What is being asked: The expected answer holds every line from the first line of the data below through the line containing "descriptor (R39). -/", exactly as written, and no other line.
(Records provided)
-- ==== Sys2Proof/Machine/DescCmds.lean ====
section
/-! DEFINITION. The meanings of the commands of the opcode tables (spec/02 to spec/17). -/

namespace Sys2Proof.Machine

/-- IDENTIFY: a channel fetches its descriptor (R39). -/
def execIdentify (t : Nat) (ch : Chan) (d : Desc) (s : State) : Host.Outcome State Fault Refusal :=
  onWhole t (fetchRow ch .identify d) s

/-- CREATE_CQ: a channel fetches its descriptor (R41). -/
def execCreateCq (t : Nat) (ch : Chan) (d : Desc) (s : State) : Host.Outcome State Fault Refusal :=
  onWhole t (fetchRow ch .createCq d) s

/-- CREATE_SQ: a channel fetches its descriptor (R42). -/
def execCreateSq (t : Nat) (ch : Chan) (d : Desc) (s : State) : Host.Outcome State Fault Refusal :=
  onWhole t (fetchRow ch .createSq d) s

/-- DELETE_SQ: a channel fetches its descriptor (R43). -/
def execDeleteSq (t : Nat) (ch : Chan) (d : Desc) (s : State) : Host.Outcome State Fault Refusal :=
  onWhole t (fetchRow ch .deleteSq d) s

/-- DELETE_CQ: a channel fetches its descriptor (R42). -/
def execDeleteCq (t : Nat) (ch : Chan) (d : Desc) (s : State) : Host.Outcome State Fault Refusal :=
  onWhole t (fetchRow ch .deleteCq d) s

/-- ABORT_SQ: a channel fetches its descriptor (R43). -/
def execAbortSq (t : Nat) (ch : Chan) (d : Desc) (s : State) : Host.Outcome State Fault Refusal :=
  onWhole t (fetchRow ch .abortSq d) s

/-- NOP: a channel fetches its descriptor (R38). -/
def execNop (t : Nat) (ch : Chan) (d : Desc) (s : State) : Host.Outcome State Fault Refusal :=
  onWhole t (fetchRow ch .nop d) s

/-- OWN_CLAIM: a channel fetches its descriptor (R82). -/
def execOwnClaim (t : Nat) (ch : Chan) (d : Desc) (s : State) : Host.Outcome State Fault Refusal :=
  onWhole t (fetchRow ch .ownClaim d) s

/-- OWN_HEARTBEAT: a channel fetches its descriptor (R83). -/
def execOwnHeartbeat (t : Nat) (ch : Chan) (d : Desc) (s : State) : Host.Outcome State Fault Refusal :=
  onWhole t (fetchRow ch .ownHeartbeat d) s

/-- OWN_HANDOVER: a channel fetches its descriptor (R84). -/
def execOwnHandover (t : Nat) (ch : Chan) (d : Desc) (s : State) : Host.Outcome State Fault Refusal :=
  onWhole t (fetchRow ch .ownHandover d) s

/-- OWN_ACCEPT: a channel fetches its descriptor (R84). -/
def execOwnAccept (t : Nat) (ch : Chan) (d : Desc) (s : State) : Host.Outcome State Fault Refusal :=
  onWhole t (fetchRow ch .ownAccept d) s

/-- OWN_RELEASE: a channel fetches its descriptor (R81). -/
def execOwnRelease (t : Nat) (ch : Chan) (d : Desc) (s : State) : Host.Outcome State Fault Refusal :=
  onWhole t (fetchRow ch .ownRelease d) s

/-- PROFILE_SELECT: a channel fetches its descriptor (R93). -/
def execProfileSelect (t : Nat) (ch : Chan) (d : Desc) (s : State) : Host.Outcome State Fault Refusal :=
  onWhole t (fetchRow ch .profileSelect d) s

/-- PROFILE_READ: a channel fetches its descriptor (R97). -/
def execProfileRead (t : Nat) (ch : Chan) (d : Desc) (s : State) : Host.Outcome State Fault Refusal :=
  onWhole t (fetchRow ch .profileRead d) s

/-- PROFILE_WRITE: a channel fetches its descriptor (R96). -/
def execProfileWrite (t : Nat) (ch : Chan) (d : Desc) (s : State) : Host.Outcome State Fault Refusal :=
  onWhole t (fetchRow ch .profileWrite d) s

/-- PROFILE_RESTORE: a channel fetches its descriptor (R96). -/
def execProfileRestore (t : Nat) (ch : Chan) (d : Desc) (s : State) : Host.Outcome State Fault Refusal :=
  onWhole t (fetchRow ch .profileRestore d) s

/-- REG_READ: a channel fetches its descriptor (R100). -/
def execRegRead (t : Nat) (ch : Chan) (d : Desc) (s : State) : Host.Outcome State Fault Refusal :=
  onWhole t (fetchRow ch .regRead d) s

/-- REG_WRITE: a channel fetches its descriptor (R100). -/
def execRegWrite (t : Nat) (ch : Chan) (d : Desc) (s : State) : Host.Outcome State Fault Refusal :=
  onWhole t (fetchRow ch .regWrite d) s

/-- TIME_SELECT: a channel fetches its descriptor (R113). -/
def execTimeSelect (t : Nat) (ch : Chan) (d : Desc) (s : State) : Host.Outcome State Fault Refusal :=
  onWhole t (fetchRow ch .timeSelect d) s

/-- TIME_SET: a channel fetches its descriptor (R107). -/
def execTimeSet (t : Nat) (ch : Chan) (d : Desc) (s : State) : Host.Outcome State Fault Refusal :=
  onWhole t (fetchRow ch .timeSet d) s

/-- SET_LAUNCH_PERIOD: a channel fetches its descriptor (R135). -/
def execSetLaunchPeriod (t : Nat) (ch : Chan) (d : Desc) (s : State) : Host.Outcome State Fault Refusal :=
  onWhole t (fetchRow ch .setLaunchPeriod d) s

/-- TIME_STATUS: a channel fetches its descriptor (R137). -/
def execTimeStatus (t : Nat) (ch : Chan) (d : Desc) (s : State) : Host.Outcome State Fault Refusal :=
  onWhole t (fetchRow ch .timeStatus d) s

/-- SENSOR_INJECT: a channel fetches its descriptor (R155). -/
def execSensorInject (t : Nat) (ch : Chan) (d : Desc) (s : State) : Host.Outcome State Fault Refusal :=
  onWhole t (fetchRow ch .sensorInject d) s

/-- SENSOR_ENABLE: a channel fetches its descriptor (R159). -/
def execSensorEnable (t : Nat) (ch : Chan) (d : Desc) (s : State) : Host.Outcome State Fault Refusal :=
  onWhole t (fetchRow ch .sensorEnable d) s

/-- SLOT_READ: a channel fetches its descriptor (R162). -/
def execSlotRead (t : Nat) (ch : Chan) (d : Desc) (s : State) : Host.Outcome State Fault Refusal :=
  onWhole t (fetchRow ch .slotRead d) s

/-- FRAME_GRAB: a channel fetches its descriptor (R163). -/
def execFrameGrab (t : Nat) (ch : Chan) (d : Desc) (s : State) : Host.Outcome State Fault Refusal :=
  onWhole t (fetchRow ch .frameGrab d) s

/-- GNSS_SEND: a channel fetches its descriptor (R152). -/
def execGnssSend (t : Nat) (ch : Chan) (d : Desc) (s : State) : Host.Outcome State Fault Refusal :=
  onWhole t (fetchRow ch .gnssSend d) s

/-- RECT_LOAD: a channel fetches its descriptor (R168). -/
def execRectLoad (t : Nat) (ch : Chan) (d : Desc) (s : State) : Host.Outcome State Fault Refusal :=
  onWhole t (fetchRow ch .rectLoad d) s

/-- STEREO_STORED: a channel fetches its descriptor (R191). -/
def execStereoStored (t : Nat) (ch : Chan) (d : Desc) (s : State) : Host.Outcome State Fault Refusal :=
  onWhole t (fetchRow ch .stereoStored d) s

/-- VP_PARAMS: a channel fetches its descriptor (R197). -/
def execVpParams (t : Nat) (ch : Chan) (d : Desc) (s : State) : Host.Outcome State Fault Refusal :=
  onWhole t (fetchRow ch .vpParams d) s
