-- ==== Sys2Proof/Machine/Dispatch.lean ====
section
/-! DEFINITION. exec: one arm per command of spec/opcode_table.json, each one direct call of its meaning. -/

namespace Sys2Proof.Machine
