/-- Ownership (R81-R86): a claim opens the arbitration window, the owner renews its lease, hands over and releases, and the successor
accepts. -/
def Obligations.OwnershipOpcodesComplete : Prop :=
  Starts .ownClaim .ownClaim (fun c e => e.own.prioOf c.master ≠ 0 ∧ e.own.st = .vacant) (fun c e =>
      { e with own := { e.own with st := .arbitrating, windowEnd := e.now + 2 * msNs, claims := [(c.master, c.tok)] } })
  ∧ Starts .ownClaim .ownClaim (fun c e => e.own.prioOf c.master ≠ 0 ∧ e.own.st = .arbitrating) (fun c e =>
      { e with own := { e.own with claims := e.own.claims ++ [(c.master, c.tok)] } })
  ∧ Ends .ownClaim .ownClaim (fun c e => e.own.prioOf c.master ≠ 0 ∧ e.own.st = .owned ∧ e.own.owner = c.master) (fun c e =>
      ({ e with own := { e.own with leaseEnd := e.now + e.own.leaseMs.toNat * msNs } }, .ok c.master))
  ∧ Runs .ownHeartbeat .ownHeartbeat (fun c e => e.own.isOwner c.master = true) (fun _ e =>
      ({ e with own := { e.own with leaseEnd := e.now + e.own.leaseMs.toNat * msNs } }, .ok (e.tb64 + e.own.leaseMs.toNat * msNs)))
  ∧ Runs .ownHandover .ownHandover (fun c e => e.own.isOwner c.master = true ∧ 1 ≤ c.d.u8 24 ∧ c.d.u8 24 ≤ 4 ∧ c.d.u8 24 ≠ c.master
      ∧ e.own.prioOf (c.d.u8 24) ≠ 0 ∧ e.own.st ≠ .handover) (fun c e =>
      ({ e with own := { e.own with
        st := .handover, successor := c.d.u8 24
        handoverEnd := e.now + (if c.d.f 26 2 = 0 then e.own.handoverMs.toNat else c.d.f 26 2) * msNs } }, .ok))
  ∧ Runs .ownAccept .ownAccept (fun c e => e.own.st = .handover ∧ e.own.successor = c.master) (fun c e =>
      let f := setOwner c.master 1 e
      ({ f with own := { f.own with leaseEnd := f.now + f.own.leaseMs.toNat * msNs } }, .ok (f.tb64 + f.own.leaseMs.toNat * msNs)))
  ∧ Runs .ownRelease .ownRelease (fun c e => e.own.isOwner c.master = true) (fun _ e =>
      (ev 0x0210 0 (det [(16, [BitVec.ofNat 8 e.own.owner, 0, 2])]) { e with own := { e.own with st := .vacant, owner := 0, successor := 0 } }, .ok))

/-- Profiles and registers (R93, R94, R96-R100): PROFILE_SELECT begins an application of 250 ms, a record is read, written and restored, and
REG_READ and REG_WRITE act as the sending master's own access. -/
def Obligations.ProfileAndRegisterOpcodesComplete : Prop :=
  Starts .profileSelect .profileSelect (fun c e => c.d.u8 24 ≤ 3 ∧ e.own.safeLevel = false ∧ e.part = .ready ∧ e.prof.st = .applied) (fun c e =>
      { e with prof := { e.prof with st := .applying, applying := some (c.d.u8 24, .command c.tok), applyEnd := e.now + 250 * msNs } })
  ∧ Runs .profileRead .profileRead (fun c _ => c.d.u8 24 ≤ 3 ∧ c.d.u8 25 = 0 ∧ c.d.f 32 8 % 4096 = 0) (fun c e =>
      (e, c.output 32 (padTo 4096 (e.prof.stored.getD (c.d.u8 24) [])) .ok))
  ∧ (∀ l, Runs .profileRead .profileRead (fun c e => c.d.u8 24 ≤ 3 ∧ c.d.u8 25 = 1 ∧ c.d.f 32 8 % 4096 = 0 ∧ e.prof.previous = some l) (fun c e =>
      (e, c.output 32 (padTo 4096 (l.getD (c.d.u8 24) [])) .ok)))
  ∧ Starts .profileWrite .profileWrite (fun c e => c.d.u8 24 ≤ 3 ∧ e.profLocked = none
      ∧ recordFault e.trust.bankFmt (c.d.u8 24) (c.input e 32 4096) = none) (fun c e =>
      { e with prof := { e.prof with st := .writing, writing := some (c.d.u8 24, c.input e 32 4096, c.tok) } })
  ∧ (∀ o, Ends .profileWrite .profileWrite (fun c e => c.d.u8 24 ≤ 3 ∧ e.profLocked = none
      ∧ recordFault e.trust.bankFmt (c.d.u8 24) (c.input e 32 4096) = some o) (fun _ e => (e, { Cpl.bad with result0 := BitVec.ofNat 64 o })))
  ∧ Starts .profileRestore .profileRestore (fun c e => c.d.u8 24 ≤ 3 ∧ e.profLocked = none) (fun c e =>
      { e with prof := { e.prof with
        st := .writing
        writing := some (c.d.u8 24, putAt (padTo 4096 (defaultRecord (c.d.u8 24))) 0 (leBytes 2 e.trust.bankFmt), c.tok) } })
  ∧ (∀ (s : State) (t : Nat) (d : Dev) (ch : Chan) (x : Desc), s.devAt t = d →
      (let e := d.begun ch .regRead x
       s.Serves d ch .regRead x → regOperandsBad x = false → d.Keeps ch .regRead x e →
       exec (.regRead t ch x) s = s.served d ch .regRead x s.iface e (.ok (regRead s.iface e (x.f 24 4) (x.u8 28))))
      ∧ (let w := regWrite ch.master (x.f 24 4) (x.u8 28) (x.f 32 8) s.iface (d.begun ch .regWrite x)
         s.Serves d ch .regWrite x → regOperandsBad x = false → (x.u8 28 = 8 ∨ x.f 36 4 = 0) → d.Keeps ch .regWrite x w.2 →
         exec (.regWrite t ch x) s = s.served d ch .regWrite x w.1 w.2 .ok))

/-- Time and sensor opcodes (R107, R135, R137, R152, R155-R160, R162, R163): the source is selected, TIME_SET steps a free-running clock, a
launch grid is set and the time status answered; a sample is injected, a sensor enabled or disabled, the slot read, a frame awaited and
bytes sent to the receiver. -/
def Obligations.TimeAndSensorOpcodesComplete : Prop :=
  Runs .timeSelect .timeSelect (fun c e => c.d.u8 24 ≤ 1 ∧ c.d.u8 25 ≤ 1 ∧ e.time.st = .freeRun ∧ (e.trk (c.d.u8 24)).st ≠ .disabled
      ∧ (e.trk (c.d.u8 24)).st ≠ .locked) (fun c e => ({ e with time := { e.time with sel := c.d.u8 24 } }, .ok))
  ∧ Runs .timeSelect .timeSelect (fun c e => c.d.u8 24 ≤ 1 ∧ c.d.u8 25 ≤ 1 ∧ e.time.st ≠ .freeRun ∧ (e.trk (c.d.u8 24)).st = .locked
      ∧ withinLimit e (c.d.u8 24) = true) (fun c e =>
      let off := (e.trk (c.d.u8 24)).offset
      let step := atLeastZero e.time.tb (max (-ns20) (min off ns20))
      (switchTo (c.d.u8 24) e, .ok (sNat 64 (toNs step)) (sNat 32 (toNs (off - step)))))
  ∧ Runs .timeSet .timeSet (fun _ e => e.time.st = .freeRun) (fun c e =>
      (stepBy (((c.d.f 32 8 * 65536 : Nat) : Int) - e.time.tb) true e, .ok e.tb64))
  ∧ Runs .setLaunchPeriod .setLaunchPeriod (fun c e => 1 ≤ c.d.u8 24 ∧ c.d.u8 24 ≤ 63 ∧ ((e.chan (.sq (c.d.u8 24))).st = .active
      ∨ (e.chan (.sq (c.d.u8 24))).st = .aborting)) (fun c e =>
      (e.setChan (.sq (c.d.u8 24)) fun r => { r with grid := if c.d.f 32 8 = 0 then none else some (c.d.f 40 8, c.d.f 32 8) }, .ok))
  ∧ Runs .timeStatus .timeStatus (fun _ _ => True) (fun _ e =>
      (e, .ok e.tb64 (e.time.st.code + 256 * e.time.sel + 65536 * e.time.holdErr.toNat)))
  ∧ Runs .sensorEnable .sensorEnable (fun c e => e.kind (c.d.u8 24) ≠ 0 ∧ c.d.u8 25 ≤ 1) (fun c e =>
      (if c.d.u8 25 = 1 then enableSensor (c.d.u8 24) e else sensorOff (c.d.u8 24) e, .ok))
  ∧ Runs .slotRead .slotRead (fun c e => e.kind (c.d.u8 24) ≠ 0 ∧ (e.sensor (c.d.u8 24)).slot = none) (fun c e =>
      (e, .flagged 2 0 (e.sensor (c.d.u8 24)).accepted.toNat))
  ∧ (∀ p, Runs .slotRead .slotRead (fun c e => e.kind (c.d.u8 24) ≠ 0 ∧ (e.sensor (c.d.u8 24)).slot = some p) (fun c e =>
      (e, c.output 32 p.record (.ok p.tov.toNat (e.sensor (c.d.u8 24)).accepted.toNat))))
  ∧ Starts .frameGrab .frameGrab (fun c e => e.kind (c.d.u8 24) = 1 ∧ e.se (c.d.u8 24) 60 2 * e.se (c.d.u8 24) 62 2 ≤ c.d.f 40 4
      ∧ (e.sensor (c.d.u8 24)).grab = none) (fun c e => e.setSensor (c.d.u8 24) fun s => { s with grab := some c.tok })
  ∧ Starts .gnssSend .gnssSend (fun c _ => 1 ≤ c.d.f 24 2 ∧ c.d.f 24 2 ≤ 4096) (fun c e =>
      let ends := e.sens.gnssTx.foldl (fun a x => max a x.2) e.now + c.d.f 24 2 * 10 * sNs / max e.sens.gnssBaud.toNat 1
      commitPoint c.tok (emit (.gnssTx (c.input e 32 (c.d.f 24 2)) (e.driven 23))
        { e with sens := { e.sens with gnssTx := e.sens.gnssTx ++ [(c.tok, ends)] } }))
  ∧ (let can (c : OpCtx) (e : Dev) (late : Bool) : Prop :=
       e.kind (c.d.u8 24) = 6 ∧ Chan.sq (e.se (c.d.u8 24) 1 1) = c.ch ∧ 1 ≤ c.d.u8 25 ∧ c.d.u8 25 ≤ 24 ∧ c.d.f 32 8 ≤ c.fetchedAt + 10 * msNs
       ∧ ((e.sensor (c.d.u8 24)).enabled && e.isLate (c.d.u8 24) (c.d.f 32 8)) = late
     let eff (c : OpCtx) (e : Dev) : Dev :=
       acceptSample { stamp := c.d.f 32 8 * 65536, sensor := c.d.u8 24, kind := 6, flags := 1, arrival := BitVec.ofNat 64 c.fetchedAt
                      tov := BitVec.ofNat 64 (c.d.f 32 8), payload := padTo 40 (padTo 24 ((c.d.bytes 40 24).take (c.d.u8 25))) } e
     Ends .sensorInject .sensorInject (can · · false) (fun c e => (eff c e, .ok c.fetchedAt))
     ∧ Ends .sensorInject .sensorInject (can · · true) (fun c e => (eff c e, .flagged 1 c.fetchedAt)))
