-- ==== Sys2Proof/Laws/State.lean ====
section
/-! SUPPORT. What each update of the part leaves as it was: for every update, one equation per field of the part that it does not touch
(and per field of the block it works in), each true by definition and used by simp, so that no proof unfolds a record update. The value
that an update gives its own field is a second lemma. -/

namespace Sys2Proof.Machine
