/-! ### The status and the log (R465) -/

theorem opFltLog_answers (hn : 1 ≤ c.d.f 24 2) (hn' : c.d.f 24 2 ≤ 256) (hlen : c.inline = true → (d.flt.log.take (c.d.f 24 2)).length ≤ 128) :
    opFltLog c d = opDone d (
      let l := d.flt.log.take (c.d.f 24 2)
      c.output 32 (l.flatMap (·.bytes)) (.ok l.length)) := by
  unfold opFltLog
  rw [if_neg (by simp; omega), if_neg (by rw [Bool.and_eq_true, decide_eq_true_eq]; exact fun h => Nat.not_lt.2 (hlen h.1) h.2)]

/-- The entries that an inline descriptor would have no room for. -/
theorem opFltLog_tooLong (hin : c.inline = true) (hn' : c.d.f 24 2 ≤ 256) (hlen : 128 < (d.flt.log.take (c.d.f 24 2)).length) :
    opFltLog c d = opDone d .bad := by
  have hn : 128 < c.d.f 24 2 := hlen.trans_le (List.length_take_le ..)
  unfold opFltLog
  rw [if_neg (by simp; omega), if_pos (by rw [hin, Bool.true_and]; exact decide_eq_true hlen)]

/-! ### UNIT_FENCE and UNIT_RETURN (R469, R472) -/

/-- The descriptor names a unit of the kind `k`, there is one, it is not gated and no Assay of it runs. -/
def soundUnit (c : OpCtx) (e : Dev) (k : Nat) : Prop :=
  c.d.u8 24 = k ∧ unitOk k (c.d.f 26 2) = true ∧ e.unitGated k (c.d.f 26 2) = false ∧ e.assayOf k (c.d.f 26 2) = none

/-- The engine that the descriptor names. -/
def namedEngine (c : OpCtx) (e : Dev) : Engine := e.eng (c.d.f 26 2 / 256) (c.d.f 26 2 % 256)

/-- The array can spare it. -/
def sparesEngine (c : OpCtx) (e : Dev) : Prop := e.flt.minLive.toNat ≤ e.keptEngines - 1 ∧ (namedEngine c e).leaving = none

/-- A fence counted. -/
def fenceCounted (e : Dev) : Dev := { e with flt := { e.flt with fences := satInc e.flt.fences } }

section
variable (hs : soundUnit c d 0) (hf : d.unitFencedNow 0 (c.d.f 26 2) = false) (hspare : sparesEngine c d)
include hs hf hspare

theorem opUnitFence_idle_engine (hrun : (namedEngine c d).running = none) :
    opUnitFence c d = (leaveEngine (c.d.f 26 2 / 256) (c.d.f 26 2 % 256) (some c.tok, false) d, .later) := by
  obtain ⟨hk, hu, hg, ha⟩ := hs
  obtain ⟨hlive, hleaving⟩ := hspare
  unfold namedEngine at hrun hleaving
  simp [opUnitFence, hk, hu, hg, ha, hf, hrun, hleaving, Nat.not_lt.2 hlive]

theorem opUnitFence_running_engine (hrun : (namedEngine c d).running ≠ none) :
    opUnitFence c d
      = (d.setEng (c.d.f 26 2 / 256) (c.d.f 26 2 % 256) fun x => { x with leaving := some (some c.tok, false) }, .later) := by
  obtain ⟨hk, hu, hg, ha⟩ := hs
  obtain ⟨hlive, hleaving⟩ := hspare
  unfold namedEngine at hrun hleaving
  simp [opUnitFence, hk, hu, hg, ha, hf, hrun, hleaving, Nat.not_lt.2 hlive]

end

theorem opUnitFence_core (hs : soundUnit c d 3) (hf : d.unitFencedNow 3 (c.d.f 26 2) = false) (hlive : 2 ≤ d.liveCores) :
    opUnitFence c d = opDone (fenceCounted (coreGone (c.d.f 26 2) 1 false d)) .ok := by
  obtain ⟨hk, hu, hg, ha⟩ := hs
  simp [opUnitFence, hk, hu, hg, ha, hf, Nat.not_le.2 hlive, fenceCounted]

theorem opUnitFence_touchstone (hs : soundUnit c d 5) (hf : d.unitFencedNow 5 (c.d.f 26 2) = false) :
    opUnitFence c d = opDone (fenceCounted (d.setTs (c.d.f 26 2) fun x => { x with st := .fenced })) .ok := by
  obtain ⟨hk, hu, hg, ha⟩ := hs
  simp [opUnitFence, hk, hu, hg, ha, hf, fenceCounted]

theorem opUnitReturn_engine (hs : soundUnit c d 0) (hf : d.unitFencedNow 0 (c.d.f 26 2) = true) :
    opUnitReturn c d = (beginAssay 0 (c.d.f 26 2) (.unitReturn c.tok) false
      (d.setEng (c.d.f 26 2 / 256) (c.d.f 26 2 % 256) fun x => { x with st := .assay }), .later) := by
  obtain ⟨hk, hu, hg, ha⟩ := hs
  simp [opUnitReturn, hk, hu, hg, ha, hf]

theorem opUnitReturn_core (hs : soundUnit c d 3) (hf : d.unitFencedNow 3 (c.d.f 26 2) = true) :
    opUnitReturn c d = (beginAssay 3 (c.d.f 26 2) (.unitReturn c.tok) false
      { d with flt := { d.flt with core := upd d.flt.core (c.d.f 26 2) fun _ => 2 } }, .later) := by
  obtain ⟨hk, hu, hg, ha⟩ := hs
  simp [opUnitReturn, hk, hu, hg, ha, hf]

theorem opUnitReturn_touchstone (hs : soundUnit c d 5) (hf : d.unitFencedNow 5 (c.d.f 26 2) = true) :
    opUnitReturn c d = (beginAssay 5 (c.d.f 26 2) (.unitReturn c.tok) false d, .later) := by
  obtain ⟨hk, hu, hg, ha⟩ := hs
  simp [opUnitReturn, hk, hu, hg, ha, hf]

/-! ### ASSAY_RUN, by the kind of its unit (R480-R482) -/

theorem opAssayRun_fenced_engine (hs : soundUnit c d 0) (hf : d.unitFencedNow 0 (c.d.f 26 2) = true) :
    opAssayRun c d = (beginAssay 0 (c.d.f 26 2) (.run c.tok) false
      (d.setEng (c.d.f 26 2 / 256) (c.d.f 26 2 % 256) fun x => { x with st := .assay }), .later) := by
  obtain ⟨hk, hu, hg, ha⟩ := hs
  simp [opAssayRun, hk, hu, hg, ha, hf]

theorem opAssayRun_idle_engine (hs : soundUnit c d 0) (hf : d.unitFencedNow 0 (c.d.f 26 2) = false) (hspare : sparesEngine c d)
    (hceil : d.overCeiling (c.d.f 26 2 / 256) 0 (d.keptIn (c.d.f 26 2 / 256) - 1) = false) (hrun : (namedEngine c d).running = none) :
    opAssayRun c d = (leaveEngine (c.d.f 26 2 / 256) (c.d.f 26 2 % 256) (some c.tok, true) d, .later) := by
  obtain ⟨hk, hu, hg, ha⟩ := hs
  obtain ⟨hlive, hleaving⟩ := hspare
  unfold namedEngine at hrun hleaving
  simp [opAssayRun, hk, hu, hg, ha, hf, hrun, hleaving, Nat.not_lt.2 hlive, hceil]

theorem opAssayRun_walker (hs : soundUnit c d 1) (hst : (d.wk (c.d.f 26 2)).st = .online) (hlast : d.onlineWalkers.length ≠ 1) :
    opAssayRun c d = (beginAssay 1 (c.d.f 26 2) (.run c.tok) true (moveContexts (c.d.f 26 2) (wkState (c.d.f 26 2) .off 0 d)), .later) := by
  obtain ⟨hk, hu, hg, ha⟩ := hs
  simp [opAssayRun, hk, hu, hg, ha, hst, hlast]

theorem opAssayRun_pipe (hs : soundUnit c d 2) (hst : (d.vp (c.d.f 26 2)).st = .off) :
    opAssayRun c d = (beginAssay 2 (c.d.f 26 2) (.run c.tok) false d, .later) := by
  obtain ⟨hk, hu, hg, ha⟩ := hs
  simp [opAssayRun, hk, hu, hg, ha, hst]

theorem opAssayRun_core (hs : soundUnit c d 3) (hcore : d.flt.core.getD (c.d.f 26 2) 0 ≠ 1) (hlive : 2 ≤ d.liveCores) :
    opAssayRun c d = (beginAssay 3 (c.d.f 26 2) (.run c.tok) true (coreGone (c.d.f 26 2) 2 false d), .later) := by
  obtain ⟨hk, hu, hg, ha⟩ := hs
  unfold opAssayRun
  simp only [hk, hu, hg, ha]
  rw [if_neg (by decide), if_neg (by decide), if_neg (by decide), if_neg (by simpa using hcore), if_neg (Nat.not_le.2 hlive)]

theorem opAssayRun_channel (hs : soundUnit c d 4) (hst : (d.ipmCh (c.d.f 26 2)).st = .online) (hout : (d.groupOut (c.d.f 26 2 % 8)).isEmpty = true) :
    opAssayRun c d = (beginAssay 4 (c.d.f 26 2) (.run c.tok) true (chChange (c.d.f 26 2) .offline 0 d), .later) := by
  obtain ⟨hk, hu, hg, ha⟩ := hs
  unfold opAssayRun
  simp only [hk, hu, hg, ha, hst, if_pos hout]
  rfl

theorem opAssayRun_touchstone (hs : soundUnit c d 5) :
    opAssayRun c d = (beginAssay 5 (c.d.f 26 2) (.run c.tok) ((d.ts.getD (c.d.f 26 2) {}).st != .fenced)
      (d.setTs (c.d.f 26 2) fun x => { x with st := .fenced }), .later) := by
  obtain ⟨hk, hu, hg, ha⟩ := hs
  simp [opAssayRun, hk, hu, hg, ha]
(End Records provided)
Exercise result:
-- ==== Sys2Proof/Machine/DescCmds.lean ====
section
/-! DEFINITION. The meanings of the commands of the opcode tables (spec/02 to spec/17). -/

namespace Sys2Proof.Machine

/-- IDENTIFY: a channel fetches its descriptor (R39). -/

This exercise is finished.